A light application of autumn lawn feed will help the grass recover from the stress of summer drought.
Newly laid turf
Newly laid turf needs water to survive. Very often this water will be supplied by rainfall, but in dry spells you will need to keep it damp for the first 28 days by watering.
Watering a newly laid lawn – 10 tips
- When you prepare the ground for turfing consider incorporating a soil conditioner to increase the ability of the soil to retain moisture.
- Plan ahead to prevent the turf drying out: don’t have more turf delivered in a day than you can lay.
- Finish your ground preparation well in advance of the turf delivery. This way, you will be able to start laying the turf as soon as it has arrived. The quicker you lay the turf, the less chance it has of drying out.
- When your turf is delivered, stack it in a shady place.
- Dampen the ground immediately before laying.
- Tamp the turf lightly as you lay it to ensure good contact with the soil underneath.

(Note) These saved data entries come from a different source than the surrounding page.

-- ==== Sys2Proof/Machine/Commands.lean ====
section
/-! DEFINITION. The Playback Driver (43_playback_driver.md): what each command does in each `STATE`
(R200), emit, and the loop decision. -/

namespace Sys2Proof.Machine

/-- The registers START initialises before the LOAD (R202): the envelope, the history, the cursor,
`OUT_VALID` and `OUT_COUNT`. -/
def initSession (s : State) : State :=
  ((s.withEnv (constructEnv s.cfg s.env)).withStream
    { curBlock := 0, curNibble := 0, prev := 0, prev2 := 0 }).withDrv
    { s.drv with outValid := false, outCount := 0 }

/-- Start (R202): the two configuration checks in order (60_exceptions.md R242), then the session. -/
def startSession (s : State) : State :=
  if s.cfg.rate = 0 then raiseError .configRate 0 s
  else if endovrZero s then raiseError .configEndovr 0 s
  else loadInit (initSession s)

/-- emit(o) (R204). -/
def emitSample (o : Int) (s : State) : State :=
  s.withDrv { s.drv with outSample := o, outValid := true, outCount := s.drv.outCount + 1 }

/-- The rest of a PULL after DecodeNext (R203): the sample, which `PREV` now holds, is scaled by the
level before the Advance (R211), emitted, and the envelope advances once. -/
def finishPull (s : State) : State :=
  (emitSample (scaleSample s.params.scaleRound s.stream.prev s.env.level) s).withEnv
    (advanceEnv s.params.rateTable s.env)

/-- DecodeNext, Scale, emit and Advance (R203); a raise ends the step (60_exceptions.md R231). -/
def pullSample (s : State) : Host.Outcome State Fault Refusal :=
  match decodeNext s with
  | .sample t => .next (finishPull t)
  | .raised t => .next t
  | .exhausted => .fault .streamExhausted

/-- The end of the session (R203, R207): DONE, and nothing emitted. -/
def endSession (s : State) : State := s.withDrv { s.drv with status := .done, outValid := false }

/-- Pull (R203), with the loop decision (R207). -/
def pullStep (s : State) : Host.Outcome State Fault Refusal :=
  if hasNext s then pullSample s
  else if loopsAgain s then pullSample (loopTo s.cfg.loop.index s)
  else .next (endSession s)

/-- NOP (R201). While LOADING it is held like any command. -/
def execNop (s : State) : Host.Outcome State Fault Refusal :=
  match s.drv.status with
  | .loading => .next (holdCommand 0 s)
  | .idle => .next s
  | .play => .next s
  | .done => .next s
  | .error => .next s

/-- START (R202). -/
def execStart (s : State) : Host.Outcome State Fault Refusal :=
  match s.drv.status with
  | .loading => .next (holdCommand 1 s)
  | .idle => .next (startSession s)
  | .play => .next (startSession s)
  | .done => .next (startSession s)
  | .error => .next s

/-- PULL (R203); a contract violation in IDLE and DONE, with the `STATE` value as its information
word (R200, 60_exceptions.md R232). -/
def execPull (s : State) : Host.Outcome State Fault Refusal :=
  match s.drv.status with
  | .loading => .next (holdCommand 2 s)
  | .idle => .next (raiseError .contractPull 0 s)
  | .play => pullStep s
  | .done => .next (raiseError .contractPull 3 s)
  | .error => .next s

/-- CMD_RESERVED (R209). -/
def execCmdReserved (s : State) : Host.Outcome State Fault Refusal :=
  match s.drv.status with
  | .loading => .next (holdCommand 3 s)
  | .idle => .next (raiseError .contractCmd 3 s)
  | .play => .next (raiseError .contractCmd 3 s)
  | .done => .next (raiseError .contractCmd 3 s)
  | .error => .next s

end Sys2Proof.Machine
end

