/-- 43_playback_driver.md R202, 40_block_decoder.md R110, 41_sample_stream.md R145: an accepted START,
whole. -/
def Obligations.StartBeginsASession : Prop :=
  ∀ s : State, s.drv.status = .idle ∨ s.drv.status = .play ∨ s.drv.status = .done → s.cfg.rate ≠ 0 →
    ¬ (s.cfg.endovr.present = true ∧ s.cfg.endovr.count = 0) →
    exec .start s = .next { s with
      env := constructed s.cfg s.env
      stream := { curBlock := 0, curNibble := 0, prev := 0, prev2 := 0 }
      drv := { s.drv with status := .loading, outValid := false, outCount := 0 }
      load := { s.load with ldPtr := s.cfg.offset.setWidth 33, nblk := 0 } }

/-- 43_playback_driver.md R203 to R206, R211: a PULL with a sample left decodes it, scales it by the
level before the Advance, emits it at full width and advances the envelope. -/
def Obligations.PullEmitsTheScaledSample : Prop :=
  ∀ s : State, s.drv.status = .play → s.stream.curBlock.toNat < s.load.nblk.toNat →
    let v := filterValue (currentBlock s).filter (rawAtCursor s (currentBlock s).range) s.stream.prev s.stream.prev2
    Fits s.params.histW v →
    exec .pull s = .next { s with
      stream := streamAfter s.stream v
      drv := { s.drv with
        outSample := (match s.params.scaleRound with
          | .floor => (v * s.env.level.toNat) / 2048
          | .trunc => Int.tdiv (v * s.env.level.toNat) 2048)
        outValid := true
        outCount := s.drv.outCount + 1 }
      env := advanceEnv s.params.rateTable s.env }

/-- 43_playback_driver.md R203, R207, 41_sample_stream.md R146: at the end of the stream a looping
configuration with a level other than 0 continues at the loop block with the history kept: the PULL
is the PULL of the state with the cursor there. -/
def Obligations.PullLoopsKeepingHistory : Prop :=
  ∀ s : State, s.drv.status = .play → s.load.nblk.toNat ≤ s.stream.curBlock.toNat →
    s.cfg.loop.present = true → s.env.level ≠ 0 → s.cfg.loop.index.toNat < s.load.nblk.toNat →
    exec .pull s = exec .pull { s with stream := { s.stream with curBlock := s.cfg.loop.index, curNibble := 0 } }

/-- 43_playback_driver.md R203, R207: at the end of the stream without a loop, or at level 0, the
session ends and nothing is emitted. -/
def Obligations.PullEndsTheSession : Prop :=
  ∀ s : State, s.drv.status = .play → s.load.nblk.toNat ≤ s.stream.curBlock.toNat →
    ¬ (s.cfg.loop.present = true ∧ s.env.level ≠ 0) →
    exec .pull s = .next { s with drv := { s.drv with status := .done, outValid := false } }

/-- 43_playback_driver.md R200, 60_exceptions.md R230, R232: a PULL in IDLE or DONE is a contract
violation whose information word is the STATE value. -/
def Obligations.PullOutsideASessionRaises : Prop :=
  ∀ s : State,
    (s.drv.status = .idle → exec .pull s = .next (errorState .contractPull 0 s)) ∧
    (s.drv.status = .done → exec .pull s = .next (errorState .contractPull 3 s))

/-- 43_playback_driver.md R205: the scaled sample lies between the sample and 0, level 0x800 is the
identity, and level 0 gives 0. -/
def Obligations.ScaledSampleBetweenZeroAndSample : Prop :=
  ∀ (r : ScaleRound) (v : Int) (level : BitVec 12), level.toNat ≤ 0x800 →
    (0 ≤ v → 0 ≤ scaleSample r v level ∧ scaleSample r v level ≤ v) ∧
    (v < 0 → v ≤ scaleSample r v level ∧ scaleSample r v level ≤ 0) ∧
    (level = 0x800 → scaleSample r v level = v) ∧ (level = 0 → scaleSample r v level = 0)

/-- 43_playback_driver.md R208: a non-looping session emits exactly the samples that are left, whatever
the envelope does, and the PULL after them sets DONE and emits nothing; no PULL on the way raises
anything but OVERFLOW. -/
def Obligations.NonLoopingSessionLength : Prop :=
  ∀ s : State, s.Inv → s.drv.status = .play → s.cfg.loop.present = false →
    ∃ t : State, execTimes .pull (samplesLeft s) s = .next t ∧
      ((t.drv.status = .error ∧ t.drv.errCode = .overflow) ∨
       (t.drv.status = .play ∧ t.drv.outCount = s.drv.outCount + BitVec.ofNat 64 (samplesLeft s) ∧
        exec .pull t = .next { t with drv := { t.drv with status := .done, outValid := false } }))

/-! ## Errors and whole-machine rules -/

/-- 60_exceptions.md R235: ERROR is sticky. A step from ERROR that is not a reset leaves the driver, the
configuration, the block store, the cursor, the history, the envelope and the parameters as they are.
BLK_SEL is not among them: writes to it still work in ERROR. -/
def Obligations.ErrorIsSticky : Prop :=
  ∀ s t : State, s.drv.status = .error → step s = .next t → (∀ rest, ¬ HostTurn s .reset rest) →
    t.drv = s.drv ∧ t.cfg = s.cfg ∧ t.load = s.load ∧ t.stream = s.stream ∧ t.env = s.env ∧ t.params = s.params

/-- 20_memory.md R60, R72 and 00_scope.md R6: no step changes a parameter, and SRC changes only by the
host's own write of a byte outside LOADING, at that address only. Outside LOADING that write is taken and
changes nothing else (70_reset_and_hazards.md R263, R267): at every 32-bit address, those at or above
CFG_SRCLEN too, is the model's reading (log 17). While LOADING the model refuses it, at every address (log 15). -/
def Obligations.OnlyTheHostWritesSource : Prop :=
  ∀ s : State, Memory.wf s.src = true →
    (∀ t : State, step s = .next t →
      t.params = s.params ∧
      (t.src = s.src ∨
       ∃ (a : BitVec srcAddrW) (b : Byte) (rest : List HostEntry), HostTurn s (.srcWrite a b) rest ∧
         s.drv.status ≠ .loading ∧ t.src.read a.toNat = b ∧ ∀ x : Nat, x ≠ a.toNat → t.src.read x = s.src.read x)) ∧
    (∀ (a : BitVec srcAddrW) (b : Byte) (rest : List HostEntry), HostTurn s (.srcWrite a b) rest →
      (s.drv.status ≠ .loading →
        ∃ m : Memory, step s = .next { s with src := m, host := rest } ∧ Memory.wf m = true ∧
          m.read a.toNat = b ∧ ∀ x : Nat, x ≠ a.toNat → m.read x = s.src.read x) ∧
      (s.drv.status = .loading → step s = .refused .sourceWriteWhileLoading))

/-- 20_memory.md R61, 40_block_decoder.md R114: no step reads outside SRC and every fetched block
decodes: the one fault left is an exhausted stream. -/
def Obligations.BlockFetchNeverFaults : Prop :=
  ∀ (s : State) (f : Fault), step s = .fault f → f = .streamExhausted

/-- 41_sample_stream.md R148, 43_playback_driver.md R203, 60_exceptions.md R243: from a state of the
invariant no step faults. -/
def Obligations.NoFaultFromInvariant : Prop :=
  ∀ s : State, s.Inv → SafeStep s

/-- The invariant holds after reset: 10_state.md R48, with the parameters in the ranges of 00_scope.md R6
and 42_envelope.md R160. The parameters at reset are the defaults of log 1 (whose rate table is general
knowledge) and the free `MAX_BLOCKS` of log 2; that SRC is empty, and so canonical, is logs 4 and 24. -/
def Obligations.ResetMeetsInvariant : Prop := State.reset.Inv

/-- Every step keeps the invariant: the level range (42_envelope.md R180), the cursor (10_state.md R35),
the history's width (41_sample_stream.md R138), the block store's capacity (40_block_decoder.md R113),
the load pointer (30_encoding.md R93), the error code (60_exceptions.md R231) and the canonical memory. -/
def Obligations.StepKeepsInvariant : Prop :=
  ∀ s t : State, s.Inv → step s = .next t → t.Inv

/-! ## A step runs the decoded instruction -/

/-- 43_playback_driver.md R200, R210, 20_memory.md R66: a write to CTRL runs the command it names,
whatever its bits 31:2 (10_state.md R22), and outside LOADING the oldest held command runs. That it runs
before any later access of the host is the model's choice (log 6). -/
def Obligations.StepRunsTheCommand : Prop :=
  (∀ (s : State) (w : Word) (i : Instr) (rest : List HostEntry), HostTurn s (.write 32 0x00 w) rest →
    decode (.ctrl w) = .ok i → step s = exec i (s.withHost rest)) ∧
  ∀ (s : State) (c : BitVec 2) (cs : List (BitVec 2)) (i : Instr), s.drv.status ≠ .loading → s.held = c :: cs →
    decode (.ctrl (c.setWidth 32)) = .ok i → step s = exec i (s.withHeld cs)

/-- 40_block_decoder.md R111: the LOAD step runs the block that the 9 bytes at `LD_PTR` decode to. That it
does so with a full store too is the model's choice: R111's capacity check stands in the meaning of
PARSE_BLOCK (log 18). -/
def Obligations.StepRunsTheFetchedBlock : Prop :=
  ∀ (s t : State) (i : Instr), LoadTurn s t →
    ¬ (t.cfg.endovr.present = true ∧ t.load.nblk = t.cfg.endovr.count) →
    t.load.ldPtr.toNat + 9 ≤ t.cfg.srclen.toNat →
    decode (.block ((List.range 9).map fun k => t.src.read (t.load.ldPtr.toNat + k))) = .ok i →
    step s = exec i t

/-- 41_sample_stream.md R131, 42_envelope.md R168: inside a PULL with a sample left, the header of the
block at the cursor is the instruction that decodes the sample, and the envelope's phase or gain byte
is the instruction that advances it. That a header row run alone is the whole DecodeNext, and a phase row
its Advance, is the model's reading (log 12), and so is that a Gain-Custom row is its GainStep (log 13). -/
def Obligations.PullRunsFilterAndEnvelopeOperations : Prop :=
  ∀ (s : State) (i : Instr) (t : State), s.drv.status = .play → s.stream.curBlock.toNat < s.load.nblk.toNat →
    decode (.header (recordHeader (currentBlock s))) = .ok i → exec i s = .next t → t.drv.status = .play →
    let emitted := emitSample (scaleSample s.params.scaleRound t.stream.prev s.env.level) t
    (envelopeInput s.env = none → exec .pull s = .next emitted) ∧
    (∀ (inp : Input) (j : Instr), envelopeInput s.env = some inp → decode inp = .ok j →
      exec .pull s = exec j emitted)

- When you have finished turfing, water straight away. The first watering should ensure that the soil is damp to a depth of 100mm. Thereafter, aim to keep the turf, and the soil under it, damp – you can check this by turning up a corner of the turf.
- In the days following, water only either in the early morning or in the early evening, so the sun doesn’t burn off the water you’ve added.
- It’s important not to over-water your turf. Over-watering will create boggy conditions - ideal for the development of grass diseases.
- Water less and less frequently over the next 28 days. The turf should never be allowed to dry out and go brown in this period.
After 28 days the turf should be well established and will be able to fend for itself without the need for further watering.